Re: COSS causing squid Segment Violation on FreeBSD 6.2S

Adrian Chadd <adrian@xxxxxxxxxxxxxxx> · Thu, 26 Apr 2007 19:26:23 +0800

On Thu, Apr 26, 2007, Mark Powell wrote:
> Hi,
>   Just in the process of putting a small percentage of our web requests 
> through 3 new caches to test them. However, I'm encountering SEGV 
> seemingly due to COSS. Two of the caches ran for about a day and then 
> failed e.g.
> 
> 2007/04/26 10:39:26| storeCossCompletePendingReloc: got failure (-1)
> FATAL: Received Segment Violation...dying.

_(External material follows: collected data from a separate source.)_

theorem rt_N19U13I0 {mk : Nat → USrc → BitVec 10 → Instr} {base : Nat} (x0 : Nat) (x1 : USrc) (x2 : BitVec 10)
    (hr : rowAt 0xFE001C00 base = some ⟨0xFE001C00, base, decN19U13I0 mk⟩) (hb : base &&& 0xFE001C00 = base)
    (hx0 : x0 < 64) (hx1 : x1.ok = true) (hi : (mk x0 x1 x2).wf = true) :
    decode (encN19U13I0 base x0 x1 x2) = .ok (mk x0 x1 x2) := by
  have cx1 := USrc.code_lt hx1
  have cx2 := x2.isLt
  have ex1 : UExt x1 (uniformWords [x1]) := UExt.of_same (sameUniform_one _) (by simp)
  obtain ⟨n, hn⟩ := uniformExt_of_same (xs := [x1]) (sameUniform_one _) (by simp [hx1])
  simp only [List.map] at hn
  have hb := fixed_FE001C00 hb
  have v0 : base / 2 ^ 25 % 2 ^ 7 < 2 ^ 7 := Nat.mod_lt _ (by decide)
  have v1 : base / 2 ^ 10 % 2 ^ 3 < 2 ^ 3 := Nat.mod_lt _ (by decide)
  generalize u0 : base / 2 ^ 25 % 2 ^ 7 = y0 at hb v0
  generalize u1 : base / 2 ^ 10 % 2 ^ 3 = y1 at hb v1
  unfold encN19U13I0
  have hn2 : (BitVec.ofNat 32 (base + x0 * 2 ^ 19 + x1.code * 2 ^ 13 + x2.toNat * 2 ^ 0) : Word).toNat = base + x0 * 2 ^ 19 + x1.code * 2 ^ 13 + x2.toNat * 2 ^ 0 := by
    rw [BitVec.toNat_ofNat]; exact Nat.mod_eq_of_lt (by omega)
  generalize hw : (BitVec.ofNat 32 (base + x0 * 2 ^ 19 + x1.code * 2 ^ 13 + x2.toNat * 2 ^ 0) : Word) = w at hn2
  refine decode_of_row hr ?_ ?_ ?_ hi
  · rw [land_FE001C00, hn2]; omega
  · unfold fld; rw [hn2]; omega
  · unfold decN19U13I0
    have f19 : fld w 19 6 = x0 := by unfold fld; rw [hn2]; omega
    have f13 : fld w 13 6 = x1.code := by unfold fld; rw [hn2]; omega
    have f0 : fld w 0 10 = x2.toNat := by unfold fld; rw [hn2]; omega
    rw [f19, f13, f0, usrc_code hx1 ex1, hn, ofNat_self]
    rfl

theorem rt_E19I0 {mk : UDst → BitVec 13 → Instr} {base : Nat} (x0 : UDst) (x1 : BitVec 13)
    (hr : rowAt 0xFE07E000 base = some ⟨0xFE07E000, base, decE19I0 mk⟩) (hb : base &&& 0xFE07E000 = base)
    (hx0 : x0.ok = true) (hi : (mk x0 x1).wf = true) :
    decode (encE19I0 base x0 x1) = .ok (mk x0 x1) := by
  have cx0 := UDst.code_lt hx0
  have cx1 := x1.isLt
  have hb := fixed_FE07E000 hb
  have v0 : base / 2 ^ 25 % 2 ^ 7 < 2 ^ 7 := Nat.mod_lt _ (by decide)
  have v1 : base / 2 ^ 13 % 2 ^ 6 < 2 ^ 6 := Nat.mod_lt _ (by decide)
  generalize u0 : base / 2 ^ 25 % 2 ^ 7 = y0 at hb v0
  generalize u1 : base / 2 ^ 13 % 2 ^ 6 = y1 at hb v1
  unfold encE19I0
  have hn2 : (BitVec.ofNat 32 (base + x0.code * 2 ^ 19 + x1.toNat * 2 ^ 0) : Word).toNat = base + x0.code * 2 ^ 19 + x1.toNat * 2 ^ 0 := by
    rw [BitVec.toNat_ofNat]; exact Nat.mod_eq_of_lt (by omega)
  generalize hw : (BitVec.ofNat 32 (base + x0.code * 2 ^ 19 + x1.toNat * 2 ^ 0) : Word) = w at hn2
  refine decode_of_row hr ?_ ?_ ?_ hi
  · rw [land_FE07E000, hn2]; omega
  · unfold fld; rw [hn2]; omega
  · unfold decE19I0
    have f19 : fld w 19 6 = x0.code := by unfold fld; rw [hn2]; omega
    have f0 : fld w 0 13 = x1.toNat := by unfold fld; rw [hn2]; omega
    rw [f19, f0, udst_code hx0, ofNat_self]
    rfl

theorem rt_U19U13I0 {mk : USrc → USrc → BitVec 13 → Instr} {base : Nat} (x0 : USrc) (x1 : USrc) (x2 : BitVec 13)
    (hr : rowAt 0xFE000000 base = some ⟨0xFE000000, base, decU19U13I0 mk⟩) (hb : base &&& 0xFE000000 = base)
    (hx0 : x0.ok = true) (hx1 : x1.ok = true) (hs : sameUniform [x0, x1] = true) (hi : (mk x0 x1 x2).wf = true) :
    decode (encU19U13I0 base x0 x1 x2) = .ok (mk x0 x1 x2) := by
  have cx0 := USrc.code_lt hx0
  have cx1 := USrc.code_lt hx1
  have cx2 := x2.isLt
  have ex0 : UExt x0 (uniformWords [x0, x1]) := UExt.of_same hs (by simp)
  have ex1 : UExt x1 (uniformWords [x0, x1]) := UExt.of_same hs (by simp)
  obtain ⟨n, hn⟩ := uniformExt_of_same (xs := [x0, x1]) hs (by simp [hx0, hx1])
  simp only [List.map] at hn
  have hb := fixed_FE000000 hb
  have v0 : base / 2 ^ 25 % 2 ^ 7 < 2 ^ 7 := Nat.mod_lt _ (by decide)
  generalize u0 : base / 2 ^ 25 % 2 ^ 7 = y0 at hb v0
  unfold encU19U13I0
  have hn2 : (BitVec.ofNat 32 (base + x0.code * 2 ^ 19 + x1.code * 2 ^ 13 + x2.toNat * 2 ^ 0) : Word).toNat = base + x0.code * 2 ^ 19 + x1.code * 2 ^ 13 + x2.toNat * 2 ^ 0 := by
    rw [BitVec.toNat_ofNat]; exact Nat.mod_eq_of_lt (by omega)
  generalize hw : (BitVec.ofNat 32 (base + x0.code * 2 ^ 19 + x1.code * 2 ^ 13 + x2.toNat * 2 ^ 0) : Word) = w at hn2
  refine decode_of_row hr ?_ ?_ ?_ hi
  · rw [land_FE000000, hn2]; omega
  · unfold fld; rw [hn2]; omega
  · unfold decU19U13I0
    have f19 : fld w 19 6 = x0.code := by unfold fld; rw [hn2]; omega
    have f13 : fld w 13 6 = x1.code := by unfold fld; rw [hn2]; omega
    have f0 : fld w 0 13 = x2.toNat := by unfold fld; rw [hn2]; omega
    rw [f19, f13, f0, usrc_code hx0 ex0, usrc_code hx1 ex1, hn, ofNat_self]
    rfl

theorem rt_N22B21I0 {mk : Nat → Bool → BitVec 21 → Instr} {base : Nat} (x0 : Nat) (x1 : Bool) (x2 : BitVec 21)
    (hr : rowAt 0xFE000000 base = some ⟨0xFE000000, base, decN22B21I0 mk⟩) (hb : base &&& 0xFE000000 = base)
    (hx0 : x0 < 8) (hi : (mk x0 x1 x2).wf = true) :
    decode (encN22B21I0 base x0 x1 x2) = .ok (mk x0 x1 x2) := by
  have cx1 := Bool.toNat_le x1
  have cx2 := x2.isLt
  have hb := fixed_FE000000 hb
  have v0 : base / 2 ^ 25 % 2 ^ 7 < 2 ^ 7 := Nat.mod_lt _ (by decide)
  generalize u0 : base / 2 ^ 25 % 2 ^ 7 = y0 at hb v0
  unfold encN22B21I0
  have hn2 : (BitVec.ofNat 32 (base + x0 * 2 ^ 22 + x1.toNat * 2 ^ 21 + x2.toNat * 2 ^ 0) : Word).toNat = base + x0 * 2 ^ 22 + x1.toNat * 2 ^ 21 + x2.toNat * 2 ^ 0 := by
    rw [BitVec.toNat_ofNat]; exact Nat.mod_eq_of_lt (by omega)
  generalize hw : (BitVec.ofNat 32 (base + x0 * 2 ^ 22 + x1.toNat * 2 ^ 21 + x2.toNat * 2 ^ 0) : Word) = w at hn2
  refine decode_of_row hr ?_ ?_ ?_ hi
  · rw [land_FE000000, hn2]; omega
  · unfold fld; rw [hn2]; omega
  · unfold decN22B21I0
    have f22 : fld w 22 3 = x0 := by unfold fld; rw [hn2]; omega
    have f21 : fld w 21 1 = x1.toNat := by unfold fld; rw [hn2]; omega
    have f0 : fld w 0 21 = x2.toNat := by unfold fld; rw [hn2]; omega
    rw [f22, f21, f0, toNat_beq_one, ofNat_self]
    rfl

theorem rt_U19U13 {mk : USrc → USrc → Instr} {base : Nat} (x0 : USrc) (x1 : USrc)
    (hr : rowAt 0xFE001FFF base = some ⟨0xFE001FFF, base, decU19U13 mk⟩) (hb : base &&& 0xFE001FFF = base)
    (hx0 : x0.ok = true) (hx1 : x1.ok = true) (hs : sameUniform [x0, x1] = true) (hi : (mk x0 x1).wf = true) :
    decode (encU19U13 base x0 x1) = .ok (mk x0 x1) := by
  have cx0 := USrc.code_lt hx0
  have cx1 := USrc.code_lt hx1
  have ex0 : UExt x0 (uniformWords [x0, x1]) := UExt.of_same hs (by simp)
  have ex1 : UExt x1 (uniformWords [x0, x1]) := UExt.of_same hs (by simp)
  obtain ⟨n, hn⟩ := uniformExt_of_same (xs := [x0, x1]) hs (by simp [hx0, hx1])
  simp only [List.map] at hn
  have hb := fixed_FE001FFF hb
  have v0 : base / 2 ^ 25 % 2 ^ 7 < 2 ^ 7 := Nat.mod_lt _ (by decide)
  have v1 : base / 2 ^ 0 % 2 ^ 13 < 2 ^ 13 := Nat.mod_lt _ (by decide)
  generalize u0 : base / 2 ^ 25 % 2 ^ 7 = y0 at hb v0
  generalize u1 : base / 2 ^ 0 % 2 ^ 13 = y1 at hb v1
  unfold encU19U13
  have hn2 : (BitVec.ofNat 32 (base + x0.code * 2 ^ 19 + x1.code * 2 ^ 13) : Word).toNat = base + x0.code * 2 ^ 19 + x1.code * 2 ^ 13 := by
    rw [BitVec.toNat_ofNat]; exact Nat.mod_eq_of_lt (by omega)
  generalize hw : (BitVec.ofNat 32 (base + x0.code * 2 ^ 19 + x1.code * 2 ^ 13) : Word) = w at hn2
  refine decode_of_row hr ?_ ?_ ?_ hi
  · rw [land_FE001FFF, hn2]; omega
  · unfold fld; rw [hn2]; omega
  · unfold decU19U13
    have f19 : fld w 19 6 = x0.code := by unfold fld; rw [hn2]; omega
    have f13 : fld w 13 6 = x1.code := by unfold fld; rw [hn2]; omega
    rw [f19, f13, usrc_code hx0 ex0, usrc_code hx1 ex1, hn]
    rfl

theorem rt_U19B0 {mk : USrc → Bool → Instr} {base : Nat} (x0 : USrc) (x1 : Bool)
    (hr : rowAt 0xFE07FFFE base = some ⟨0xFE07FFFE, base, decU19B0 mk⟩) (hb : base &&& 0xFE07FFFE = base)
    (hx0 : x0.ok = true) (hi : (mk x0 x1).wf = true) :
    decode (encU19B0 base x0 x1) = .ok (mk x0 x1) := by
  have cx0 := USrc.code_lt hx0
  have cx1 := Bool.toNat_le x1
  have ex0 : UExt x0 (uniformWords [x0]) := UExt.of_same (sameUniform_one _) (by simp)
  obtain ⟨n, hn⟩ := uniformExt_of_same (xs := [x0]) (sameUniform_one _) (by simp [hx0])
  simp only [List.map] at hn
  have hb := fixed_FE07FFFE hb
  have v0 : base / 2 ^ 25 % 2 ^ 7 < 2 ^ 7 := Nat.mod_lt _ (by decide)
  have v1 : base / 2 ^ 1 % 2 ^ 18 < 2 ^ 18 := Nat.mod_lt _ (by decide)
  generalize u0 : base / 2 ^ 25 % 2 ^ 7 = y0 at hb v0
  generalize u1 : base / 2 ^ 1 % 2 ^ 18 = y1 at hb v1
  unfold encU19B0
  have hn2 : (BitVec.ofNat 32 (base + x0.code * 2 ^ 19 + x1.toNat * 2 ^ 0) : Word).toNat = base + x0.code * 2 ^ 19 + x1.toNat * 2 ^ 0 := by
    rw [BitVec.toNat_ofNat]; exact Nat.mod_eq_of_lt (by omega)
  generalize hw : (BitVec.ofNat 32 (base + x0.code * 2 ^ 19 + x1.toNat * 2 ^ 0) : Word) = w at hn2
  refine decode_of_row hr ?_ ?_ ?_ hi
  · rw [land_FE07FFFE, hn2]; omega
  · unfold fld; rw [hn2]; omega
  · unfold decU19B0
    have f19 : fld w 19 6 = x0.code := by unfold fld; rw [hn2]; omega
    have f0 : fld w 0 1 = x1.toNat := by unfold fld; rw [hn2]; omega
    rw [f19, f0, usrc_code hx0 ex0, hn, toNat_beq_one]
    rfl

Hm! Well, thats a sign that the IO for that pending object relocation
failed. Not a good sign.

> When the caches restart, read the COSS dir and then when they finish 
> reading it they die with the same error again. They are both seemingly in 
> a loop doing this forever now. However, the other cache is still running 
> happily (perhaps just luck?).

I'd try to figure out why the relocation is failing. Find the line in
store_io_coss.c which logs that, stick a break statement in gdb and run
squid inside gdb (squid -ND). Then when the thing fails you'll want to
grab some information about the operation:

print *op
print *pr

This assumes, of course, you can handle a cache hanging in gdb and not restarting..

Adrian